»»

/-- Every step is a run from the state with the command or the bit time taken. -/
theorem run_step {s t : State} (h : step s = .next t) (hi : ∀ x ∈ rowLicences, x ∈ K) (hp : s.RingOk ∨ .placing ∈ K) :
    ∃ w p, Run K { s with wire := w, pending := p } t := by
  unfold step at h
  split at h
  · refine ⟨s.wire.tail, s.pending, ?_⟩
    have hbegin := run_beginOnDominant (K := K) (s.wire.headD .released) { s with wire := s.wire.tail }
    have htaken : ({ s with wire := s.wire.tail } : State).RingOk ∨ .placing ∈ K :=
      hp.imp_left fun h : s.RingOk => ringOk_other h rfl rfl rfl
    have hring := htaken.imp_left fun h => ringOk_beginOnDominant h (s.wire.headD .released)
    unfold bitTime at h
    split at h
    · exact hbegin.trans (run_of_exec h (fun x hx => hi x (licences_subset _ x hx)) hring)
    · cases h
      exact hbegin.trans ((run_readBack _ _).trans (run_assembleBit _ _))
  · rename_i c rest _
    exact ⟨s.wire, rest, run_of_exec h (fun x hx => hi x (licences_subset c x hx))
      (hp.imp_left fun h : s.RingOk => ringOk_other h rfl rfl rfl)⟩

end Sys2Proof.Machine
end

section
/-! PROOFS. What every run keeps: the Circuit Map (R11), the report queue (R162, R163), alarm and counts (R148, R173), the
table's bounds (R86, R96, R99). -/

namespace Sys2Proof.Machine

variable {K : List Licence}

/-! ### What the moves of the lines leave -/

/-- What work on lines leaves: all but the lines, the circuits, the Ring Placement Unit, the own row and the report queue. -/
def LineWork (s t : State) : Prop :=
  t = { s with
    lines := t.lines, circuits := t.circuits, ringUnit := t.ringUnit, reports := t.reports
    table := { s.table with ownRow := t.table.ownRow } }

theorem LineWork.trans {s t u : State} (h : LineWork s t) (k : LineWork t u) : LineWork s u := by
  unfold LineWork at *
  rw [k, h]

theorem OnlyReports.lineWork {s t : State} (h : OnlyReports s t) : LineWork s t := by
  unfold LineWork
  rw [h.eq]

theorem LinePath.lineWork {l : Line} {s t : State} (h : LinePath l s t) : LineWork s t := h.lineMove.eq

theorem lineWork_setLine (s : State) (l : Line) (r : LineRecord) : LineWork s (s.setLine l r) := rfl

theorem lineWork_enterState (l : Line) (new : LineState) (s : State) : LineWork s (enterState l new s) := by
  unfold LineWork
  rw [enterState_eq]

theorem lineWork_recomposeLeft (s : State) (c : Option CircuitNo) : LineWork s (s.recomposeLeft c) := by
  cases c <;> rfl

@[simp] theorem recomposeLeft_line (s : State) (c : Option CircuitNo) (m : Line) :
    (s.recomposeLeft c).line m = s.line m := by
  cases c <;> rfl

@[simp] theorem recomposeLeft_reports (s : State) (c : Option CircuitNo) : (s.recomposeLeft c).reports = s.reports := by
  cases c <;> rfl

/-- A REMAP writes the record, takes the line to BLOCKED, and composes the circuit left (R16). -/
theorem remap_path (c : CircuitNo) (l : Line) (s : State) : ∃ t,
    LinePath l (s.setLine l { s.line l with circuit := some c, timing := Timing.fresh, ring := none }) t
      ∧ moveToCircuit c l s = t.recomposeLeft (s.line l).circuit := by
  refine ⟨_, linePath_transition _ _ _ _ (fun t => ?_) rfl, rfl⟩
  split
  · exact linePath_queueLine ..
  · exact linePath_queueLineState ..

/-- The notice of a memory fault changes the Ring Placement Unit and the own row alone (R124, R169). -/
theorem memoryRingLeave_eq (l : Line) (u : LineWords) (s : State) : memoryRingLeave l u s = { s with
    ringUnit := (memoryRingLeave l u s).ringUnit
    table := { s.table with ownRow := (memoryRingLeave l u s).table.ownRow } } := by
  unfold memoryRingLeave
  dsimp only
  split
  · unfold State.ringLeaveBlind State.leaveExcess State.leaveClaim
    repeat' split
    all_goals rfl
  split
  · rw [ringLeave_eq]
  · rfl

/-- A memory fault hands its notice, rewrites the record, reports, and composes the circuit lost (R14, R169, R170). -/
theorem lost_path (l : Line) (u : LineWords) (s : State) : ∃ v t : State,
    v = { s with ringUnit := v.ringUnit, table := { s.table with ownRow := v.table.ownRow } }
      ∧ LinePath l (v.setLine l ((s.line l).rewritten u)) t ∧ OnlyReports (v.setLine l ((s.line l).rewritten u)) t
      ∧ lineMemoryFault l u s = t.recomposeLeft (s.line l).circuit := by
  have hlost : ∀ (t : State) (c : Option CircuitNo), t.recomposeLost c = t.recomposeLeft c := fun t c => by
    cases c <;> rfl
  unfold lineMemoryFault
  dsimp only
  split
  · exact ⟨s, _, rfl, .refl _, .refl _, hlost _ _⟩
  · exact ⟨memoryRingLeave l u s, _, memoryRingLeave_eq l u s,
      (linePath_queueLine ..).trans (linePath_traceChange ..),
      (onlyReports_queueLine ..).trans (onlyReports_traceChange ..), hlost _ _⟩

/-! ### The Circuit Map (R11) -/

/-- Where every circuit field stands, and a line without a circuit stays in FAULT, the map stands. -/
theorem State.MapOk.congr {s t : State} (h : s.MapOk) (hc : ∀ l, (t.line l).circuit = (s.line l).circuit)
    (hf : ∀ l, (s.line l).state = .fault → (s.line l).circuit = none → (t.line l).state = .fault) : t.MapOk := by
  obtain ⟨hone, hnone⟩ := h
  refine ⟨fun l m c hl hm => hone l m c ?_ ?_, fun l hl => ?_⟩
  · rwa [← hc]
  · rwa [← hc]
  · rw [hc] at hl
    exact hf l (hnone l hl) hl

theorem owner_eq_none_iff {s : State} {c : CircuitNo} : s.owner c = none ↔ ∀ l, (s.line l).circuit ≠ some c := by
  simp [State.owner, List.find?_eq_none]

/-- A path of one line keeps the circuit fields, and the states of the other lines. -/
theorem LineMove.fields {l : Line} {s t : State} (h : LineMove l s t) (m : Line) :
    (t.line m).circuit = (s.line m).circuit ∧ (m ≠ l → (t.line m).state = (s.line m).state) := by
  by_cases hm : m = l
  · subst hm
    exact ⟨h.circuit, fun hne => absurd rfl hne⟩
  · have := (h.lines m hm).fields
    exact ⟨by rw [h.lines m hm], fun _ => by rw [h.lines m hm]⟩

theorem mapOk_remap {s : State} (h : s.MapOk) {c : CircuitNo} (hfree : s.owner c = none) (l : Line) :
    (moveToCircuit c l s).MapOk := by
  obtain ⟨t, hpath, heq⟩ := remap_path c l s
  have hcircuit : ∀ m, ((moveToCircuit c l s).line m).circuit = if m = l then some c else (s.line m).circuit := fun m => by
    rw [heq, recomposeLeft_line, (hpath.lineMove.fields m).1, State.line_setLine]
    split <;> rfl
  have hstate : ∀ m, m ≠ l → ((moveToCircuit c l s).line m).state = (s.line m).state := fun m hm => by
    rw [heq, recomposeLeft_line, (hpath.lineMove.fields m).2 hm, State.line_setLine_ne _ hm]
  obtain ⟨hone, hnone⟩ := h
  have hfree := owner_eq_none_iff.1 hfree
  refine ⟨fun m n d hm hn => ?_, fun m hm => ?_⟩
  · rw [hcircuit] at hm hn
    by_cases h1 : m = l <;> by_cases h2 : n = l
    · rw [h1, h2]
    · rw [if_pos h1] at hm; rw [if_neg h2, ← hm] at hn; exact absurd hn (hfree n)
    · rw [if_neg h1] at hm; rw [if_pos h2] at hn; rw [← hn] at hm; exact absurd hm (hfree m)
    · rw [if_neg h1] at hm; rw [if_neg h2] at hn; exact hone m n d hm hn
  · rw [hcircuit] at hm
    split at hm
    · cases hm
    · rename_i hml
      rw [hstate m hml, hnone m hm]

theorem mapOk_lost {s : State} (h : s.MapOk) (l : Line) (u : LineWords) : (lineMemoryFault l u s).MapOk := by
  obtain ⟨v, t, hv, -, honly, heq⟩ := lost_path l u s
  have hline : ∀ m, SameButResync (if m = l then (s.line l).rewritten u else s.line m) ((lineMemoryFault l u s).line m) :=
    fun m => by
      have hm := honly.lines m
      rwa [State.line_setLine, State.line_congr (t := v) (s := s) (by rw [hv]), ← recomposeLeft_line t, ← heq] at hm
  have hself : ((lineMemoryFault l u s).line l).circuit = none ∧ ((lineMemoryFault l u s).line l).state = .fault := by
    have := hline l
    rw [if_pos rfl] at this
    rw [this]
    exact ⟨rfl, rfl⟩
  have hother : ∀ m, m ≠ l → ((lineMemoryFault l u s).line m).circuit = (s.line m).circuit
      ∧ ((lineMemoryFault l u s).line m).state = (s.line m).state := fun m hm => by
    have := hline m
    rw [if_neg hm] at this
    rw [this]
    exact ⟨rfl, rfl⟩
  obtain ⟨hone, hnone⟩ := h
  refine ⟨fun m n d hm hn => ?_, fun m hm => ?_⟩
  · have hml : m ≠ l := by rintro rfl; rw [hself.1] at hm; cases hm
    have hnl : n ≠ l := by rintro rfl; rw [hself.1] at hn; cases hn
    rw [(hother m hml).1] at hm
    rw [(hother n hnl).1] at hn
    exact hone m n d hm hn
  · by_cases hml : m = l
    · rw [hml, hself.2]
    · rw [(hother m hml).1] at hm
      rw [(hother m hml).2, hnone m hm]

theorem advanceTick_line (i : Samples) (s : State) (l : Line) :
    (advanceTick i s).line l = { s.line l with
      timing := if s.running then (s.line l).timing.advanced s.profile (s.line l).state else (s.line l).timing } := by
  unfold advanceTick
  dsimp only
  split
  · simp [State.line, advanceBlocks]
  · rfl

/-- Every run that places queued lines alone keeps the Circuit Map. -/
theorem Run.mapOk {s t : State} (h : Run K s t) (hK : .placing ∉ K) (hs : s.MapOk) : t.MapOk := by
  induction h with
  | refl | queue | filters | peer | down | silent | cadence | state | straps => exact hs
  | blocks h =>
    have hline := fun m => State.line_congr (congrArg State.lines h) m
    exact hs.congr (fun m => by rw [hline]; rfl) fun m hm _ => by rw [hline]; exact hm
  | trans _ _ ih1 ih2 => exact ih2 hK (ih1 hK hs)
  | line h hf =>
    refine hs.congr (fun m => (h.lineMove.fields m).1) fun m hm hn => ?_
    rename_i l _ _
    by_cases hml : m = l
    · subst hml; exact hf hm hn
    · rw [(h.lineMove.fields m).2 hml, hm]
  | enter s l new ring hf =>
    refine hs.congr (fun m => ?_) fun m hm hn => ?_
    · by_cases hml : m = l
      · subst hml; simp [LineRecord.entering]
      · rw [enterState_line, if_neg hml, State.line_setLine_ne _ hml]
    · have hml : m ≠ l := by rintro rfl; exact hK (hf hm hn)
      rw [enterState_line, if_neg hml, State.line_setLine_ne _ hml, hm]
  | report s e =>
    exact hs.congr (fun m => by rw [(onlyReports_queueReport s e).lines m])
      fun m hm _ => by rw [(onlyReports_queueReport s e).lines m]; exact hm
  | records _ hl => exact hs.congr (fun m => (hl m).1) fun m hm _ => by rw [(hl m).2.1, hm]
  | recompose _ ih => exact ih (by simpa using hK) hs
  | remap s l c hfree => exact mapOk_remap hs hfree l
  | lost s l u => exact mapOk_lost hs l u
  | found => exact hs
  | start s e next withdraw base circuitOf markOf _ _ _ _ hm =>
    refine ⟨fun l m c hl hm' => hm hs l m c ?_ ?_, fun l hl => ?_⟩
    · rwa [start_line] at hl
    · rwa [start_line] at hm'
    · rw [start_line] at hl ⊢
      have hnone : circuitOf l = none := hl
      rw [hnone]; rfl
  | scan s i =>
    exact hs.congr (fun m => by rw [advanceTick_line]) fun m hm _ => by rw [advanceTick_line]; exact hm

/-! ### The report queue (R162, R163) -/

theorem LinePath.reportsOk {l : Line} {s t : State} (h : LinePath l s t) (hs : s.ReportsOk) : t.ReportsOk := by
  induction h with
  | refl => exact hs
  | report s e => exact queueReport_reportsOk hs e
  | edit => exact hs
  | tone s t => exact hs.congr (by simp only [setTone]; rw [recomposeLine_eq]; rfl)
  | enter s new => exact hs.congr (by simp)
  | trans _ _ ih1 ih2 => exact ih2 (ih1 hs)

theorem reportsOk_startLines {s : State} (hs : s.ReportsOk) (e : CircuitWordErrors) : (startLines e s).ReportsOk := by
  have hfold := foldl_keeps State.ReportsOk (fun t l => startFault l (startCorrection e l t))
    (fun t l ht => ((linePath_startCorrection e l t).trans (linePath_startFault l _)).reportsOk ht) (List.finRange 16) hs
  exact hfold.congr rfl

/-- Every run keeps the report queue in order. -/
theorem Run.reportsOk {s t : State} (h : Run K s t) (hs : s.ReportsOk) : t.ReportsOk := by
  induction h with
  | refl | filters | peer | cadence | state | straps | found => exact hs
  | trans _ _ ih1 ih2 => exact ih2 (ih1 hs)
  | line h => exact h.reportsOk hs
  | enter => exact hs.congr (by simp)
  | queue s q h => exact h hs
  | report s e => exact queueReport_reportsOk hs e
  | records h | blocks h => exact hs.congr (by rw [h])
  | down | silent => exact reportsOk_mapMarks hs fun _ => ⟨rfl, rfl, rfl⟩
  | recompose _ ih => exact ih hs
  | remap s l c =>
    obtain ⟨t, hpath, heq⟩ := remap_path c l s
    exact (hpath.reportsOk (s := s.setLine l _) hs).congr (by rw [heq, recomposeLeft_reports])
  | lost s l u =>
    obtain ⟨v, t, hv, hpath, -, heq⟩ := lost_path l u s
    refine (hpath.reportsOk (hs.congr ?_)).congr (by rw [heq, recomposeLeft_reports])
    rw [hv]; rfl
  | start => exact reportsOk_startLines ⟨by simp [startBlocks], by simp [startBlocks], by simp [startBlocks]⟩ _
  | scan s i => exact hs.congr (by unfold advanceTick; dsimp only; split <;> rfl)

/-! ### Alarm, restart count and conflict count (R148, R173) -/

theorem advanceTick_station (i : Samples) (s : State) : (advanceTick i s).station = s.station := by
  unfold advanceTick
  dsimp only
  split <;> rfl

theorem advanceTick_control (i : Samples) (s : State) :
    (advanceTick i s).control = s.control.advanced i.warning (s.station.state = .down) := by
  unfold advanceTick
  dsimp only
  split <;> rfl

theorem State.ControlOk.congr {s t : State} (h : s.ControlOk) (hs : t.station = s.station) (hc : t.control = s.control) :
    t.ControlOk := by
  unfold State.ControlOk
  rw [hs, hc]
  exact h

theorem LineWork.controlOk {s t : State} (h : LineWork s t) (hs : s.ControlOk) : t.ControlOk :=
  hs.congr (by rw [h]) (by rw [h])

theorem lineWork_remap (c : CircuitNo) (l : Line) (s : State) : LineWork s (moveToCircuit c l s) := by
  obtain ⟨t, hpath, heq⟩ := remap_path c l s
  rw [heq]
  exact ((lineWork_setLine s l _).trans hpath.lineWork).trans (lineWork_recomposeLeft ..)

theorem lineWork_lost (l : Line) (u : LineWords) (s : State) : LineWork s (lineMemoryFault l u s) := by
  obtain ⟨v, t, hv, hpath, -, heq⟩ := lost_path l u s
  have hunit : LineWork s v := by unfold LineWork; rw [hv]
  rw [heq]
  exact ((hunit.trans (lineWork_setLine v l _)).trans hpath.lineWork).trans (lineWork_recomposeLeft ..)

««
»»

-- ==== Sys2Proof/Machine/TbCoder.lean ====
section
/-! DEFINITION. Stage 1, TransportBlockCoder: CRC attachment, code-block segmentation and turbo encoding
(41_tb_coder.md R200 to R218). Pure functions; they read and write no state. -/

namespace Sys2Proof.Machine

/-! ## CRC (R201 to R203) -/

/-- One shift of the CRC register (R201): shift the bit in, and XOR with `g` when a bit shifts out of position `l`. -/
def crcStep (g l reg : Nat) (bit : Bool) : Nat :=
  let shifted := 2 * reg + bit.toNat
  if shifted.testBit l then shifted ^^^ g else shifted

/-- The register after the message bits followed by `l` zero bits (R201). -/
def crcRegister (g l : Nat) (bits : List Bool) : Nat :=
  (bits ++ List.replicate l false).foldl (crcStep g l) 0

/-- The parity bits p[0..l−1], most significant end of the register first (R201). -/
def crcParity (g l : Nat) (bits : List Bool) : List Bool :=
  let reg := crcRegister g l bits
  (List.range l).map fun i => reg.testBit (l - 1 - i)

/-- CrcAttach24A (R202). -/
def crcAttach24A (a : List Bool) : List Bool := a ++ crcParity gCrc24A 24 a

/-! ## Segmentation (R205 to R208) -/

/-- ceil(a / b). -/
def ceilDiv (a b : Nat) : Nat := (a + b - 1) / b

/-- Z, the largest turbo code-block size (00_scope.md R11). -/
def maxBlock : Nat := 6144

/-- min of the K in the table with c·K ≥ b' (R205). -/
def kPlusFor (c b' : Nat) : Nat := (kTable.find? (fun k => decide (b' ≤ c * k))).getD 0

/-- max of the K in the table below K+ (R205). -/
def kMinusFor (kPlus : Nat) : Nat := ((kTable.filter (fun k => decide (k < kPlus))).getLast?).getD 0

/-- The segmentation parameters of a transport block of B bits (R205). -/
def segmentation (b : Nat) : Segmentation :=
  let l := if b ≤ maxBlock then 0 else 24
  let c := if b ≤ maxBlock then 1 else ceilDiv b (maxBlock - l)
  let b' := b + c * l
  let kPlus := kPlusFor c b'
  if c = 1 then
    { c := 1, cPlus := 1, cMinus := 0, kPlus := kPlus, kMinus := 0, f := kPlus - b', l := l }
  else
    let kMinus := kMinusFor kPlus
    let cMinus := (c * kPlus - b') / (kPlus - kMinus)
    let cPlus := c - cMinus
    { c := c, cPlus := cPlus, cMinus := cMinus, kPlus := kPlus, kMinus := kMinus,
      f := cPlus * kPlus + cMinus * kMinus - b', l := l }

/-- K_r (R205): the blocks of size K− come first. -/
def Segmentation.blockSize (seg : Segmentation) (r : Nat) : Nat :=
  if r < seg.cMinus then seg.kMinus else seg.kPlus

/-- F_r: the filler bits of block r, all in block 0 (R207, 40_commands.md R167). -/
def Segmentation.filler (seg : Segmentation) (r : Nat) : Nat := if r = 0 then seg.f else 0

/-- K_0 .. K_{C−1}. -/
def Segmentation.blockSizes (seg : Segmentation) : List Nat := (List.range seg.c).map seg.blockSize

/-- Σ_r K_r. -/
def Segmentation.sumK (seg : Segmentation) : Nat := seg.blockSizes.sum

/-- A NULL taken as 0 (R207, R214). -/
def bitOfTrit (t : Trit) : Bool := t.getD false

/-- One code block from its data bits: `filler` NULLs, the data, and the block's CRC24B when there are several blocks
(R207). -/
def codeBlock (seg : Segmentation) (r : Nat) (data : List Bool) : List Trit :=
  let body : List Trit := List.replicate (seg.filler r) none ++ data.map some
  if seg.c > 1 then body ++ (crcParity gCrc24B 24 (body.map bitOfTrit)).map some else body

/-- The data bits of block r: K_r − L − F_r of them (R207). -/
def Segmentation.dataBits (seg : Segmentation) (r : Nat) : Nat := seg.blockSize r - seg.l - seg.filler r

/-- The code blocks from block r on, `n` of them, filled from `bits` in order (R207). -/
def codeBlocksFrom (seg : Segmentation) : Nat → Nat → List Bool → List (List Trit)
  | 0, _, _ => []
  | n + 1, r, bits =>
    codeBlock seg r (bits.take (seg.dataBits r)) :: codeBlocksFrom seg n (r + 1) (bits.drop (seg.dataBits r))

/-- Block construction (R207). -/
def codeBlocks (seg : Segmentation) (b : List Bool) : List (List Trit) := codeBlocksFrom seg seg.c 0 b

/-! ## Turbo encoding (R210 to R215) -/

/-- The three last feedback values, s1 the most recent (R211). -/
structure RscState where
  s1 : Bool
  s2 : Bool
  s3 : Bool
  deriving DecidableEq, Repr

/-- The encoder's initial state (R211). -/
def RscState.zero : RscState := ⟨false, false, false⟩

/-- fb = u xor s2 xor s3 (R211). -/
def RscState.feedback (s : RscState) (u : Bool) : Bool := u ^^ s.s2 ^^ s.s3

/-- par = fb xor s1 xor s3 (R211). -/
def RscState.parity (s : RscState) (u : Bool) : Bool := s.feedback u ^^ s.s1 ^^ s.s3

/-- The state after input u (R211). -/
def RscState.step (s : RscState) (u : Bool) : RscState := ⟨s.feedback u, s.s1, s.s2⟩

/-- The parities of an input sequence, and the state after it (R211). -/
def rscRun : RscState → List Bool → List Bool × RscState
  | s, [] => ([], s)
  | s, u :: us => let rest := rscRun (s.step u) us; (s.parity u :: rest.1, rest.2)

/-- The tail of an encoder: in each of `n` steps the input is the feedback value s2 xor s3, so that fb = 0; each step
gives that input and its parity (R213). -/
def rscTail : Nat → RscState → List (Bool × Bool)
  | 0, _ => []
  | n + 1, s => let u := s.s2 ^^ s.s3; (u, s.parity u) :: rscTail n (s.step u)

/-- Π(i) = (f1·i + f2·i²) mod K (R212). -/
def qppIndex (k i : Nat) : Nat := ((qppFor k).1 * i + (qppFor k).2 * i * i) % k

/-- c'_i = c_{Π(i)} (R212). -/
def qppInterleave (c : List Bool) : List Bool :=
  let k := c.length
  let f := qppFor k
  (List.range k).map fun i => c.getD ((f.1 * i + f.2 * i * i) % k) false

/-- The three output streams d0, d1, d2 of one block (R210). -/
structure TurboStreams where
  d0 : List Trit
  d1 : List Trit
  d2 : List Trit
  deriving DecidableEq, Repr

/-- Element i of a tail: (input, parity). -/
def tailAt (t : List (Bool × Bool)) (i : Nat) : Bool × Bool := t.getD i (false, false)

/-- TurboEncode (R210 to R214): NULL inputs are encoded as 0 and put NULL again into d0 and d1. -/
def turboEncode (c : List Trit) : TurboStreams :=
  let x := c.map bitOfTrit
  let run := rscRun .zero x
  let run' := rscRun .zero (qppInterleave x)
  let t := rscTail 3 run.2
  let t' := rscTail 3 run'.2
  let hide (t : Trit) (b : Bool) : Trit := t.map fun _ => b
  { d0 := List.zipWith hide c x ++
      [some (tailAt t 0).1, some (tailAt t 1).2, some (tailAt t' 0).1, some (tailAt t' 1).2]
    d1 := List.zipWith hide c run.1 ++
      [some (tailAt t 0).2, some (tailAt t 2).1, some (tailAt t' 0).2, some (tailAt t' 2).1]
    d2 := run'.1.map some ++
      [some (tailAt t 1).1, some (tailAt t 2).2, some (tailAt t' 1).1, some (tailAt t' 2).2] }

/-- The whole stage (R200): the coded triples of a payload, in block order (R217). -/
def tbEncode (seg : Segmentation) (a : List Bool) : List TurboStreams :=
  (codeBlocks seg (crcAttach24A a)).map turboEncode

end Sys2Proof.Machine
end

««

From the records above, print exactly the lines that run from the line with "time taken. -/" to the line with "lines := t.lines, circuits", inclusive.

» **Output**:
/-- Every step is a run from the state with the command or the bit time taken. -/
theorem run_step {s t : State} (h : step s = .next t) (hi : ∀ x ∈ rowLicences, x ∈ K) (hp : s.RingOk ∨ .placing ∈ K) :
    ∃ w p, Run K { s with wire := w, pending := p } t := by
  unfold step at h
  split at h
  · refine ⟨s.wire.tail, s.pending, ?_⟩
    have hbegin := run_beginOnDominant (K := K) (s.wire.headD .released) { s with wire := s.wire.tail }
    have htaken : ({ s with wire := s.wire.tail } : State).RingOk ∨ .placing ∈ K :=
      hp.imp_left fun h : s.RingOk => ringOk_other h rfl rfl rfl
    have hring := htaken.imp_left fun h => ringOk_beginOnDominant h (s.wire.headD .released)
    unfold bitTime at h
    split at h
    · exact hbegin.trans (run_of_exec h (fun x hx => hi x (licences_subset _ x hx)) hring)
    · cases h
      exact hbegin.trans ((run_readBack _ _).trans (run_assembleBit _ _))
  · rename_i c rest _
    exact ⟨s.wire, rest, run_of_exec h (fun x hx => hi x (licences_subset c x hx))
      (hp.imp_left fun h : s.RingOk => ringOk_other h rfl rfl rfl)⟩

end Sys2Proof.Machine
end

section
/-! PROOFS. What every run keeps: the Circuit Map (R11), the report queue (R162, R163), alarm and counts (R148, R173), the
table's bounds (R86, R96, R99). -/

namespace Sys2Proof.Machine

variable {K : List Licence}

/-! ### What the moves of the lines leave -/

/-- What work on lines leaves: all but the lines, the circuits, the Ring Placement Unit, the own row and the report queue. -/
def LineWork (s t : State) : Prop :=
  t = { s with
    lines := t.lines, circuits := t.circuits, ringUnit := t.ringUnit, reports := t.reports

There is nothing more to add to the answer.